The explorer supports gzip and bzip2 compressed files, so it can work with the formats commonly used for these archives without a manual unpack step first. A sample file is included too, which is handy when the point is to see how the viewer behaves before pointing it at a real dump.
Reading the event list: prefixes, paths, and attributes
Once parsed, the tool lists BGP events with a timestamp, prefix, AS path, OTC and community attributes. That is the part that matters when trying to spot what changed and when. The dump stops being a block of routing noise and turns into a sequence of discrete events with route data attached.
The modal view goes further and shows extra properties plus the full event JSON. That is useful when the visible row is not enough, especially if a route attribute needs checking against the underlying event object. It also keeps the main list readable while still giving access to the raw structure when needed.
For route analysis, the useful boundary is obvious: the explorer is a viewer, not a full analysis stack. It helps you inspect BGP announcements and related metadata quickly, but the value comes from how it exposes the event record, not from trying to pretend the browser has become a route research lab.
Loading remote or local files in practice
Files can be loaded in three ways: paste a URL, drag and drop a file, or pick a local file. That covers the common cases without forcing a single workflow on everyone.

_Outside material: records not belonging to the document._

-- ==== Sys2Proof/Machine/Evex.lean ====
section
/-! DEFINITION. Machine/Evex.lean: VMOVSD, the EVEX forms (R170 to R175). -/
namespace Sys2Proof.Machine

/-- The low quadword a masked-off register destination ends with: kept when merging, 0 when zeroing (R170, R177). -/
def maskedOffLow (s : State) (d : BitVec 5) (z : Bool) : Quad := if z then 0#64 else s.low d

/-- The body of `E10R` and `E11R`: the mask governs the low quadword alone (R171, R172, R174). -/
def mergeMasked (s : State) (k : BitVec 3) (z : Bool) (d s1 s2 : BitVec 5) : State :=
  mergeInto s d (if maskOn s k then s.low s2 else maskedOffLow s d z) (s.high s1)

/-- `E10R`, `VMOVSD xmm1 k1 z, xmm2, xmm3`, opcode `10` (R172). -/
def execE10R (k : BitVec 3) (z : Bool) (d s1 s2 : BitVec 5) (s : State) : Result :=
  guardOn (modeCheck (.e10r k z d s1 s2) s) <|
  guardOn (zeroingCheck k z) <|
  guardOn (checkEvex s) <|
  retire (Instr.e10r k z d s1 s2).len (mergeMasked s k z d s1 s2)

/-- `E10M`, `VMOVSD xmm1 k1 z, m64` (R173). -/
def execE10M (k : BitVec 3) (z : Bool) (vvvv : BitVec 4) (d : BitVec 5) (m : MemOp) (s : State) : Result :=
  guardOn (modeCheck (.e10m k z vvvv d m) s) <|
  guardOn (zeroingCheck k z) <|
  guardOn (vvvvCheck vvvv) <|
  guardOn (checkEvex s) <|
  if maskOn s k then
    memRead s (segOf m) (effAddr s tuple1Disp (Instr.e10m k z vvvv d m).len m) fun t =>
    retire (Instr.e10m k z vvvv d m).len (loadClearing s d t)
  else
    maskedOffProbe s (segOf m) (effAddr s tuple1Disp (Instr.e10m k z vvvv d m).len m) .read fun t =>
    retire (Instr.e10m k z vvvv d m).len (loadClearing t d (maskedOffLow t d z))

/-- `E11R`, `VMOVSD xmm1 k1 z, xmm2, xmm3`, opcode `11` (R174). -/
def execE11R (k : BitVec 3) (z : Bool) (d s1 s2 : BitVec 5) (s : State) : Result :=
  guardOn (modeCheck (.e11r k z d s1 s2) s) <|
  guardOn (zeroingCheck k z) <|
  guardOn (checkEvex s) <|
  retire (Instr.e11r k z d s1 s2).len (mergeMasked s k z d s1 s2)

/-- `E11M`, `VMOVSD m64 k1, xmm1` (R175). -/
def execE11M (k : BitVec 3) (vvvv : BitVec 4) (m : MemOp) (src : BitVec 5) (s : State) : Result :=
  guardOn (modeCheck (.e11m k vvvv m src) s) <|
  guardOn (vvvvCheck vvvv) <|
  guardOn (checkEvex s) <|
  if maskOn s k then
    memWrite s (segOf m) (effAddr s tuple1Disp (Instr.e11m k vvvv m src).len m) (s.low src) fun t =>
    retire (Instr.e11m k vvvv m src).len t
  else
    maskedOffProbe s (segOf m) (effAddr s tuple1Disp (Instr.e11m k vvvv m src).len m) .write fun t =>
    retire (Instr.e11m k vvvv m src).len t

end Sys2Proof.Machine
end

Loading by URL is convenient when the dump already lives somewhere reachable over HTTP. The query string captures the source, so the current file can be shared or revisited without re-entering the address. Drag and drop is the quick route for local files, while the browse option is the safer one when the file picker is easier than wrestling with a touchpad.
The main constraint is still size and format. MRT dumps from collectors can be large, and compressed files are the normal case, not the exception. Browser-side parsing avoids uploading the data, but it still needs to do the work on the client, so the practical limit will be whatever the machine and browser can handle comfortably.